(Extracted data entries)
________________

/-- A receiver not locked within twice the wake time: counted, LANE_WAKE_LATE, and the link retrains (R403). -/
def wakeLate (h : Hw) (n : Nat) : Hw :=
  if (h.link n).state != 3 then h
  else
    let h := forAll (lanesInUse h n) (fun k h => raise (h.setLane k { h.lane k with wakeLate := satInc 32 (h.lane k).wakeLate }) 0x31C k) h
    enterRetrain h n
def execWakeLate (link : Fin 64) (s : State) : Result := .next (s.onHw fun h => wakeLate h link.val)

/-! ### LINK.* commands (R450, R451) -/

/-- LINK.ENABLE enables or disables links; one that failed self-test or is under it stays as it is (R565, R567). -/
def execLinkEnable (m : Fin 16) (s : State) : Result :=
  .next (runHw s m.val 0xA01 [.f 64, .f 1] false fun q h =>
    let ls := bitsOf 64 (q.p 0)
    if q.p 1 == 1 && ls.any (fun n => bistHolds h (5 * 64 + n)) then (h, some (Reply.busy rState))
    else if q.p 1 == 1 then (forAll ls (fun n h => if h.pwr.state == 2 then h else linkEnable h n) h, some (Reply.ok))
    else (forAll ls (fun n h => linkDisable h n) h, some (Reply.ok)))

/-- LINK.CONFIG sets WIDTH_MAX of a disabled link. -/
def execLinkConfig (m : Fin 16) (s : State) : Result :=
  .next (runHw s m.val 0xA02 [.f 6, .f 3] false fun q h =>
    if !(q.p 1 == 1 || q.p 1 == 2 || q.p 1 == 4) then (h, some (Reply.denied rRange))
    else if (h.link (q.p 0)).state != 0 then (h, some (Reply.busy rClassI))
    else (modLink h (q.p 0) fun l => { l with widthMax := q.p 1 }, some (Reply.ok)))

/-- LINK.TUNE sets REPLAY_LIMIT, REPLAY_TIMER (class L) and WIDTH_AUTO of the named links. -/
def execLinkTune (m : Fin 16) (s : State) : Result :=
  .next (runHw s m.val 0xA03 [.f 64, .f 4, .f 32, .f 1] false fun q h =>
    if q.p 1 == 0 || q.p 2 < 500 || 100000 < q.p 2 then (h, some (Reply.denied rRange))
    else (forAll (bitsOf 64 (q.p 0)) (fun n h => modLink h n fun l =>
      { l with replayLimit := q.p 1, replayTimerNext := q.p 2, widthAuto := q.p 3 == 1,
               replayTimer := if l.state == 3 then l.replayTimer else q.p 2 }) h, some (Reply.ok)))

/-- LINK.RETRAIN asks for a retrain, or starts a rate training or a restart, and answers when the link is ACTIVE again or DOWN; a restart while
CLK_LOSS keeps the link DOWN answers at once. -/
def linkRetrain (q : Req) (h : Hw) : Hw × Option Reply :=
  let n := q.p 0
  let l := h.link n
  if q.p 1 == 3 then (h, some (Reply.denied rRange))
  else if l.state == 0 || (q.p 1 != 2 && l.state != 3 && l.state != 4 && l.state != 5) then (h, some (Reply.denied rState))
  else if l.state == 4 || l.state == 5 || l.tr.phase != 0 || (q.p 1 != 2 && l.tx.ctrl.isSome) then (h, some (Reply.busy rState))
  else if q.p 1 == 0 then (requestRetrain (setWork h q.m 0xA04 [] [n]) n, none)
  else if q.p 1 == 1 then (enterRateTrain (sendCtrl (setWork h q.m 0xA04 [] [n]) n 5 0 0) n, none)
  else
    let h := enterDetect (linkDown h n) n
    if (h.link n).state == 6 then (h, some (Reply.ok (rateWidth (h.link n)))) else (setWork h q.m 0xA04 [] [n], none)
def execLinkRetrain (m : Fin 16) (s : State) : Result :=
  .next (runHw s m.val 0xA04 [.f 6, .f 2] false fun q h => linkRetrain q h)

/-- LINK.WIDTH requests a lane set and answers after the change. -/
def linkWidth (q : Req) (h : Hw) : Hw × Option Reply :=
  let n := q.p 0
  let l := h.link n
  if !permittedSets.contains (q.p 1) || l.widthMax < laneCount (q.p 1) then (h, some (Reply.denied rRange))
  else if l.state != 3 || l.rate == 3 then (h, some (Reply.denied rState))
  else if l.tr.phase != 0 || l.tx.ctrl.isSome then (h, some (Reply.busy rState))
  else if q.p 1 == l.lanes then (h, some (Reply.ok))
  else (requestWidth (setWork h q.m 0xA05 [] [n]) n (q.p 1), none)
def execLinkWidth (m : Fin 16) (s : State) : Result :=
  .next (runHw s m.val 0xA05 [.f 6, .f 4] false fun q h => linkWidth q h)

________________

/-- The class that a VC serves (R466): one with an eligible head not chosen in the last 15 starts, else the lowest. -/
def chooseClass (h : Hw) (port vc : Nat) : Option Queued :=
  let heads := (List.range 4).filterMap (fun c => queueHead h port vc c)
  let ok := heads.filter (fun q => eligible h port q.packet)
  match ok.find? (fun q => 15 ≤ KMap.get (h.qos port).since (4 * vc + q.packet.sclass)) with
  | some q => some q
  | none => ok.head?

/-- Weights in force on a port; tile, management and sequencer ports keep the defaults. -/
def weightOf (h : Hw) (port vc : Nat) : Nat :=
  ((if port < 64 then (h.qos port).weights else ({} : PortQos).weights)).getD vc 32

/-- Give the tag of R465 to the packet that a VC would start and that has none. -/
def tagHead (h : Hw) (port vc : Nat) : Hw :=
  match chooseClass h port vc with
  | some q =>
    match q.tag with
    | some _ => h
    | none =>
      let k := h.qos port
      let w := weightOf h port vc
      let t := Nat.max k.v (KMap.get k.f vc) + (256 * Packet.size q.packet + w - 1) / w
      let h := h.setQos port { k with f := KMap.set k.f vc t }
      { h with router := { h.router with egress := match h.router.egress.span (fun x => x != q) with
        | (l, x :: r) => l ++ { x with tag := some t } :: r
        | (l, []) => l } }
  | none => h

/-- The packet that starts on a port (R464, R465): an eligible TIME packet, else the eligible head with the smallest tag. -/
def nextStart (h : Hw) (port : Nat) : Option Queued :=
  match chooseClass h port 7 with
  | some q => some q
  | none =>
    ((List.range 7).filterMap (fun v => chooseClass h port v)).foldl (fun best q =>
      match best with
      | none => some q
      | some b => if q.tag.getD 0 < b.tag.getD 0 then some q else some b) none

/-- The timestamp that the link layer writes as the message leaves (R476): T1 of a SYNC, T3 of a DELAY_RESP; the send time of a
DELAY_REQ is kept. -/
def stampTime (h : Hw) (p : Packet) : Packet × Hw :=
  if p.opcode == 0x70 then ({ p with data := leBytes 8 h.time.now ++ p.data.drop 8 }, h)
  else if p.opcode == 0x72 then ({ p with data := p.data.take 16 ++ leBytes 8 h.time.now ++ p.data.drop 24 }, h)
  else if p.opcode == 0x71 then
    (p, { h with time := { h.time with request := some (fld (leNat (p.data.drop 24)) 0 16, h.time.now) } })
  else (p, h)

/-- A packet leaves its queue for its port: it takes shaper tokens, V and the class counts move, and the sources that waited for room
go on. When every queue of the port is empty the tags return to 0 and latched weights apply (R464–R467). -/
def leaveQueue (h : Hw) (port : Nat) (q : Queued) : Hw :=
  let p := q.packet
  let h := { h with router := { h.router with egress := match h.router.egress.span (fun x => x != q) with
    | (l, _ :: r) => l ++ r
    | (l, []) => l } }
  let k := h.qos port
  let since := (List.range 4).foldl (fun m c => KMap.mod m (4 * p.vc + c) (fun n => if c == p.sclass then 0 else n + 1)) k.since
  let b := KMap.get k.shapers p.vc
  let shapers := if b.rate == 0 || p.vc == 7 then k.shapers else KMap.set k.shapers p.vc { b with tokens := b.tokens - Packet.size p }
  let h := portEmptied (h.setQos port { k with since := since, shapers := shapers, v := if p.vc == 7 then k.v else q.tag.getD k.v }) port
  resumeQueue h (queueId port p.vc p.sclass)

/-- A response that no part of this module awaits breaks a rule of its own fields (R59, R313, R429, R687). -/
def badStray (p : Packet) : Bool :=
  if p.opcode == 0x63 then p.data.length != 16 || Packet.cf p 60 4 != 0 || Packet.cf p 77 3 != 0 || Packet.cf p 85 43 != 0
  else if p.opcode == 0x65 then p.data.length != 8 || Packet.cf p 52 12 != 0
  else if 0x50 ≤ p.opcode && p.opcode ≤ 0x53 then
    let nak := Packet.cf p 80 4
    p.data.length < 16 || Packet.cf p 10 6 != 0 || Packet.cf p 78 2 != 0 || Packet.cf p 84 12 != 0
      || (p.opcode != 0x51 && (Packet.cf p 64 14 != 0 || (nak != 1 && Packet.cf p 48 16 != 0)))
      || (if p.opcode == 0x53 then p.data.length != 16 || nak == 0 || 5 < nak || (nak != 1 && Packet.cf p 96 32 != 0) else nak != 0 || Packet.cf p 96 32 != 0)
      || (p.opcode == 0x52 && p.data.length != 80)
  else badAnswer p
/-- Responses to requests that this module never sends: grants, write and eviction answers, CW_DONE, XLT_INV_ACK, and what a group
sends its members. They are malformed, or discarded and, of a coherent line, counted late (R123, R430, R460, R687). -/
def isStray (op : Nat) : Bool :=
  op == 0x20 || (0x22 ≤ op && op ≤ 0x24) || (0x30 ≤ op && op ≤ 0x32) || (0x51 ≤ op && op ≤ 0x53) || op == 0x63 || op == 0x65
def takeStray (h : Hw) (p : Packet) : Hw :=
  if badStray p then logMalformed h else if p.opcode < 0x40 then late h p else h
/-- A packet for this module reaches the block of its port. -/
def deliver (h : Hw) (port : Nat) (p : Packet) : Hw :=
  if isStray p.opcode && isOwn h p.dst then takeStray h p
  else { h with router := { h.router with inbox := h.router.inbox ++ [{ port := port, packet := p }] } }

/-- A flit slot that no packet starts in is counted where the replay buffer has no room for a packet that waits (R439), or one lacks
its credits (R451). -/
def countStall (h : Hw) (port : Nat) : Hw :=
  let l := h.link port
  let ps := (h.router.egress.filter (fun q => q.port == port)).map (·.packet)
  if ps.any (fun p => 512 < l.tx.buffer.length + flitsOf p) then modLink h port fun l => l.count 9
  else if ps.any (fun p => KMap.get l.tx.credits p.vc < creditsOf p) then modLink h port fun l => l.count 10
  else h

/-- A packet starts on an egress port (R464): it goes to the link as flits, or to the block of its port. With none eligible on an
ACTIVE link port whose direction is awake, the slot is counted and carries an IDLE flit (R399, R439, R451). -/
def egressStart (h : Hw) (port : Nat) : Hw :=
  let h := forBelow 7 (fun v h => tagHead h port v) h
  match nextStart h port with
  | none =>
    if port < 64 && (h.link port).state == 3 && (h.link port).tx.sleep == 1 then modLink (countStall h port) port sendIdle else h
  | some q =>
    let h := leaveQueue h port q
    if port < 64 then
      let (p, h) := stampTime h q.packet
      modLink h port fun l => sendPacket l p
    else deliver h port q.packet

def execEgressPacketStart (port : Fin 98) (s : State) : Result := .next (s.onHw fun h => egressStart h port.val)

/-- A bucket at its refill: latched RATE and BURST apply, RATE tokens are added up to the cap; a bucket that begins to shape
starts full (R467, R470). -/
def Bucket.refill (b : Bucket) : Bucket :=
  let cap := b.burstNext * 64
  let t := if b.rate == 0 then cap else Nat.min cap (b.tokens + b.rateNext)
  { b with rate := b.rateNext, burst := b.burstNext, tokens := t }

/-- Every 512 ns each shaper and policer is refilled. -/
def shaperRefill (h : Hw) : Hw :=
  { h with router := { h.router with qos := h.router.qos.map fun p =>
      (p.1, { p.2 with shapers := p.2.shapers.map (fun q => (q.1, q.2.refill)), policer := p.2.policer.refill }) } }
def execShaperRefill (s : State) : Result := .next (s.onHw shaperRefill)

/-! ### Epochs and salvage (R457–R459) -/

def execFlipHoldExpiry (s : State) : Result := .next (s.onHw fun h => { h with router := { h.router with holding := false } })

________________

Only the lines above starting at the one containing "retrains (R403). -/" and ending at the one containing "if q.p 1 == 1 &&", both included, are to be returned, exactly as they read.

/-- A receiver not locked within twice the wake time: counted, LANE_WAKE_LATE, and the link retrains (R403). -/
def wakeLate (h : Hw) (n : Nat) : Hw :=
  if (h.link n).state != 3 then h
  else
    let h := forAll (lanesInUse h n) (fun k h => raise (h.setLane k { h.lane k with wakeLate := satInc 32 (h.lane k).wakeLate }) 0x31C k) h
    enterRetrain h n
def execWakeLate (link : Fin 64) (s : State) : Result := .next (s.onHw fun h => wakeLate h link.val)

/-! ### LINK.* commands (R450, R451) -/

/-- LINK.ENABLE enables or disables links; one that failed self-test or is under it stays as it is (R565, R567). -/
def execLinkEnable (m : Fin 16) (s : State) : Result :=
  .next (runHw s m.val 0xA01 [.f 64, .f 1] false fun q h =>
    let ls := bitsOf 64 (q.p 0)
    if q.p 1 == 1 && ls.any (fun n => bistHolds h (5 * 64 + n)) then (h, some (Reply.busy rState))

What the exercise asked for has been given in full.